Durante su homilía, el obispo recordó pasajes entrañables de la vida del monje. Desde sus raíces en el Chaco santafesino hasta las anécdotas en el chiquero de los chanchos donde supo aconsejar a un obispo en apuros, cada historia revelaba el alma de un hombre sencillo pero lleno de profundidad. “La espiritualidad de Mamerto fue encarnada –dijo–, con olor a queso, pasto y corral, con los pies en la tierra y el corazón en Dios”.

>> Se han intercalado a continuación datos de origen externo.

-- ==== Sys2Proof/Syntax.lean ====
section
/-! DEFINITION. What the engine is asked to do: the closed enumerations of the spec (chip registers, chip commands,
operations, error kinds, formats) and the one inductive of instructions, one constructor per row of
spec/opcode_table.json. No meaning is given here. -/

namespace Sys2Proof

/-- The nineteen chip registers the engine addresses (10_state R30, R45; 90_conflicts C3). -/
inductive Reg
  | command | comIEn | comIrq | divIrq | error | status2 | fifoData | fifoLevel | control | bitFraming
  | mode | txControl | txAuto | crcResultH | crcResultL | tMode | tPrescaler | tReloadH | tReloadL
  deriving DecidableEq, Repr

/-- Every chip register once, in the order of the table of 10_state R30. -/
def Reg.all : List Reg :=
  [.command, .comIEn, .comIrq, .divIrq, .error, .status2, .fifoData, .fifoLevel, .control, .bitFraming,
   .mode, .txControl, .txAuto, .crcResultH, .crcResultL, .tMode, .tPrescaler, .tReloadH, .tReloadL]

/-- The "enumeration {Idle, CalcCrc, Transceive, Authenticate, SoftReset}" (30_encoding R74). -/
inductive ChipCommand
  | idle | calcCrc | transceive | authenticate | softReset
  deriving DecidableEq, Repr

/-- Every chip command once, in the order of 30_encoding R74. -/
def ChipCommand.all : List ChipCommand := [.idle, .calcCrc, .transceive, .authenticate, .softReset]

/-- The operations of the engine and the one pseudo-operation, in the order of their select codes (00_scope R3,
30_encoding R83). -/
inductive HostOp
  | execute | computeCrc | reset | init | request | antiCollision | selectTag | authenticate
  | readBlock | writeBlock | stopCrypto | wait | encode | decode | getBit | selectCard
  deriving DecidableEq, Repr

/-- The error kinds (60_exceptions R163, codes 1 to 10). Success (code 0) is not an error kind here. -/
inductive ErrKind
  | timeoutError | protocolError | checksumError | cardNotPresentError | authReadFailure | authFailure
  | writeNotAuthorizedError | writeFailedError | dataLengthError | abandoned
  deriving DecidableEq, Repr

/-- The "enumeration {Ok, ReadFailure, Failure}" (42_card_session R134). -/
inductive AuthStatus
  | ok | readFailure | failure
  deriving DecidableEq, Repr

/-- "four 3-bit access codes" (43_access_codec R140). The codes are held as bytes, since a request can carry a code
above 7, which is refused (R148); WellFormed says which values are in range. -/
structure BlocksAccess where
  b0 : Byte
  b1 : Byte
  b2 : Byte
  b3 : Byte
  deriving DecidableEq, Repr

/-- The channel a word comes on, which tells its format (30_encoding R70). `authFrame` and `writeData` are the two card
frames with no opcode of their own: AUTH is "recognised by being the FIFO content of CMD.Authenticate", WRITEDATA "by
position, coming straight after an acknowledged WRITE" (R80, R81). -/
inductive Format
  | hostop | bus | chipcmd | card | authFrame | writeData | ack | access | errcode
  deriving DecidableEq, Repr

/-- One constructor per row of spec/opcode_table.json, in the table's order. -/
inductive Instr
  -- HOSTOP rows (30_encoding R83, R86)
  | execute (command : ChipCommand) (outData : List Byte)
  | computeCrc (data : List Byte)
  | reset
  | init
  | request
  | antiCollision
  | selectTag (uid : Bytes 4)
  | authenticate (mode blockAddress : Byte) (key : Bytes 6) (uid : Bytes 4)
  | readBlock (blockAddress : Byte)
  | writeBlock (blockAddress : Byte) (data : Bytes 16)
  | stopCrypto
  | wait
  | encode (blocks : BlocksAccess)
  | decode (bytes : List Byte)
  | getBit (blocks : BlocksAccess) (n : Byte)
  | selectCard
  -- BUS rows: the two frames (30_encoding R71, R72) and the accesses to named registers (10_state R31 to R44)
  | busWrite (a : RegAddr) (v : Byte)
  | busRead (a : RegAddr)
  | wCommand (v : Byte)
  | wComIEn (v : Byte)
  | wComIrq (v : Byte)
  | rComIrq
  | wDivIrq (v : Byte)
  | rDivIrq
  | rError
  | wStatus2 (v : Byte)
  | rStatus2
  | wFifoData (v : Byte)
  | rFifoData
  | wFifoLevel (v : Byte)
  | rFifoLevel
  | rControl
  | wBitFraming (v : Byte)
  | rBitFraming
  | wMode (v : Byte)
  | wTxControl (v : Byte)
  | rTxControl
  | wTxAuto (v : Byte)
  | rCrcResultH
  | rCrcResultL
  | wTMode (v : Byte)
  | wTPrescaler (v : Byte)
  | wTReloadH (v : Byte)
  | wTReloadL (v : Byte)
  -- CHIPCMD rows (30_encoding R74)
  | cmdIdle
  | cmdCalcCrc
  | cmdTransceive
  | cmdAuthenticate
  | cmdSoftReset
  -- CARD rows (30_encoding R77 to R81)
  | cardReqa
  | cardAnticoll
  | cardSelect (uid : Bytes 4) (bcc : Option Byte) (crcLow crcHigh : Byte)
  | cardAuth (mode blockAddress : Byte) (key : Bytes 6) (uid : Bytes 4)
  | cardRead (blockAddress crcLow crcHigh : Byte)
  | cardWrite (blockAddress crcLow crcHigh : Byte)
  | cardWriteData (data : Bytes 16) (crcLow crcHigh : Byte)
  -- ACK and ACCESS rows (30_encoding R82, R88)
  | ack
  | access (bytes : Bytes 4)
  -- ERRCODE rows (60_exceptions R163)
  | errOk
  | errTimeoutError
  | errProtocolError
  | errChecksumError
  | errCardNotPresentError
  | errAuthReadFailure
  | errAuthFailure
  | errWriteNotAuthorizedError
  | errWriteFailedError
  | errDataLengthError
  | errAbandoned
  deriving DecidableEq, Repr

/-- The format of an instruction's words (the "format" column of the table; 30_encoding R70). -/
def Instr.format : Instr → Format
  | .execute _ _ | .computeCrc _ | .reset | .init | .request | .antiCollision | .selectTag _
  | .authenticate _ _ _ _ | .readBlock _ | .writeBlock _ _ | .stopCrypto | .wait | .encode _ | .decode _
  | .getBit _ _ | .selectCard => .hostop
  | .busWrite _ _ | .busRead _ | .wCommand _ | .wComIEn _ | .wComIrq _ | .rComIrq | .wDivIrq _ | .rDivIrq
  | .rError | .wStatus2 _ | .rStatus2 | .wFifoData _ | .rFifoData | .wFifoLevel _ | .rFifoLevel | .rControl
  | .wBitFraming _ | .rBitFraming | .wMode _ | .wTxControl _ | .rTxControl | .wTxAuto _ | .rCrcResultH
  | .rCrcResultL | .wTMode _ | .wTPrescaler _ | .wTReloadH _ | .wTReloadL _ => .bus
  | .cmdIdle | .cmdCalcCrc | .cmdTransceive | .cmdAuthenticate | .cmdSoftReset => .chipcmd
  | .cardReqa | .cardAnticoll | .cardSelect _ _ _ _ | .cardRead _ _ _ | .cardWrite _ _ _ => .card
  | .cardAuth _ _ _ _ => .authFrame
  | .cardWriteData _ _ _ => .writeData
  | .ack => .ack
  | .access _ => .access
  | .errOk | .errTimeoutError | .errProtocolError | .errChecksumError | .errCardNotPresentError
  | .errAuthReadFailure | .errAuthFailure | .errWriteNotAuthorizedError | .errWriteFailedError
  | .errDataLengthError | .errAbandoned => .errcode

end Sys2Proof
end

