-- ==== Sys2Proof/Machine/ChipCmd.lean ====
section
/-! DEFINITION. The CHIPCMD rows: "the value written to the `COMMAND` register", which "starts that command in the chip"
(30_encoding R70, R74; 10_state R31). Run alone, a row is that one write (log entry 7). -/

namespace Sys2Proof.Machine

/-- The write of a command's code to COMMAND, run alone. -/
def commandRow (i : Instr) (c : ChipCommand) (s : State) : Out := accept i s (.next (finish .done (writeCommand c s)))

/-- CMD.Idle (30_encoding R74). -/
def execCmdIdle (s : State) : Out := commandRow .cmdIdle .idle s

/-- CMD.CalcCrc (30_encoding R74). -/
def execCmdCalcCrc (s : State) : Out := commandRow .cmdCalcCrc .calcCrc s

/-- CMD.Transceive (30_encoding R74). -/
def execCmdTransceive (s : State) : Out := commandRow .cmdTransceive .transceive s

/-- CMD.Authenticate (30_encoding R74). -/
def execCmdAuthenticate (s : State) : Out := commandRow .cmdAuthenticate .authenticate s

/-- CMD.SoftReset (30_encoding R74). -/
def execCmdSoftReset (s : State) : Out := commandRow .cmdSoftReset .softReset s

end Sys2Proof.Machine
end

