@[simp] theorem begin_pstate (op : HostOp) (s : State) : (begin op s).pstate = s.pstate := rfl
@[simp] theorem begin_sector (op : HostOp) (s : State) : (begin op s).sector = s.sector := rfl
@[simp] theorem begin_authd (op : HostOp) (s : State) : (begin op s).authd = s.authd := rfl
@[simp] theorem begin_uid (op : HostOp) (s : State) : (begin op s).uid = s.uid := rfl
@[simp] theorem begin_key (op : HostOp) (s : State) : (begin op s).key = s.key := rfl
@[simp] theorem begin_cfg (op : HostOp) (s : State) : (begin op s).cfg = s.cfg := rfl
@[simp] theorem begin_pc (op : HostOp) (s : State) : (begin op s).pc = ⟨some op, 0, 0⟩ := rfl
@[simp] theorem begin_work (op : HostOp) (s : State) : (begin op s).work = Work.empty := rfl
@[simp] theorem begin_watch (op : HostOp) (s : State) : (begin op s).watch = s.watch := rfl
@[simp] theorem begin_signal (op : HostOp) (s : State) : (begin op s).signal = s.signal := rfl
@[simp] theorem begin_irqPrev (op : HostOp) (s : State) : (begin op s).irqPrev = s.irqPrev := rfl
@[simp] theorem begin_irqIn (op : HostOp) (s : State) : (begin op s).irqIn = s.irqIn := rfl
@[simp] theorem begin_rstOut (op : HostOp) (s : State) : (begin op s).rstOut = s.rstOut := rfl
@[simp] theorem begin_trace (op : HostOp) (s : State) : (begin op s).trace = s.trace := rfl
@[simp] theorem begin_result (op : HostOp) (s : State) : (begin op s).result = none := rfl
@[simp] theorem begin_params (op : HostOp) (s : State) : (begin op s).params = s.params := rfl
@[simp] theorem begin_job (op : HostOp) (s : State) : (begin op s).job = none := rfl
@[simp] theorem begin_placed (op : HostOp) (s : State) : (begin op s).placed = s.placed := rfl
@[simp] theorem begin_answers (op : HostOp) (s : State) : (begin op s).answers = s.answers := rfl
@[simp] theorem begin_inputs (op : HostOp) (s : State) : (begin op s).inputs = s.inputs := rfl
@[simp] theorem begin_freeIx (op : HostOp) (s : State) : (begin op s).freeIx = s.freeIx := rfl

@[simp] theorem Pc.idle_op : Pc.idle.op = none := rfl

end Sys2Proof.Machine
end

Finalizada la misa, los restos del Padre Mamerto fueron sepultados en el cementerio del monasterio, junto a otros hermanos de la comunidad benedictina. Allí, entre caminos polvorientos, oración y trabajo, forjó su vocación y escribió buena parte de su abundante obra, con títulos emblemáticos como Cuentos Rodados, La Palabra y la Vida, Tito y Pelusa, El amor es cosa seria, Puro Cuento, entre tantos otros.
Mons. Torrado Mosconi también destacó su influencia en la vida de la Iglesia argentina y su papel fundamental en la consolidación del Monasterio de Los Toldos como “un pulmón espiritual de la diócesis”, centro de acogida, formación y refugio para sacerdotes y laicos.
“Con el monje de Los Toldos –afirmó el obispo– se va uno de los últimos protagonistas de una época, de un estilo de vida eclesial que sigue dando fruto. Su vida fue semilla. Su partida no es un final, sino una siembra para el mañana”.
Cerrando la celebración, el obispo elevó una plegaria usando los títulos de algunas de sus obras: “El Dios rico en tiempo que te llamó, querido Mamerto, te reciba en su casa. Que ahora cantes los salmos con las alas de la mariposa, como tanto nos enseñaste. Y que nosotros, aún peregrinos, sigamos comunicando la alegría del Evangelio, con la misma humor terapia con la que vos curaste tantos corazones”.
Así, en un clima de profundo recogimiento y esperanza, la comunidad de Los Toldos y de toda la Iglesia argentina despidió a uno de sus pastores más entrañables, con las palabras que él mismo tantas veces pronunció: “A Dios, muchas gracias y hasta pronto”.
Homilía del Obispo de Nueve de Julio, Monseñor Ariel Torrado Mosconi:
EL “MONJE GAUCHO” REGALO DEL ESPÍRITU
Homilía del obispo de Santo Domingo en Nueve de Julio, Ariel Torrado Mosconi, en la misa de exequias del P. Mamerto Menapace OSB, el domingo de Pentecostés 8 de junio del año jubilar 2025 en el monasterio
“Santa María de Los Toldos” (Hch 2,1-11; Sal 103; I Cor 12, 3b-7.12-13; Jn 14, 15-16. 23b-26)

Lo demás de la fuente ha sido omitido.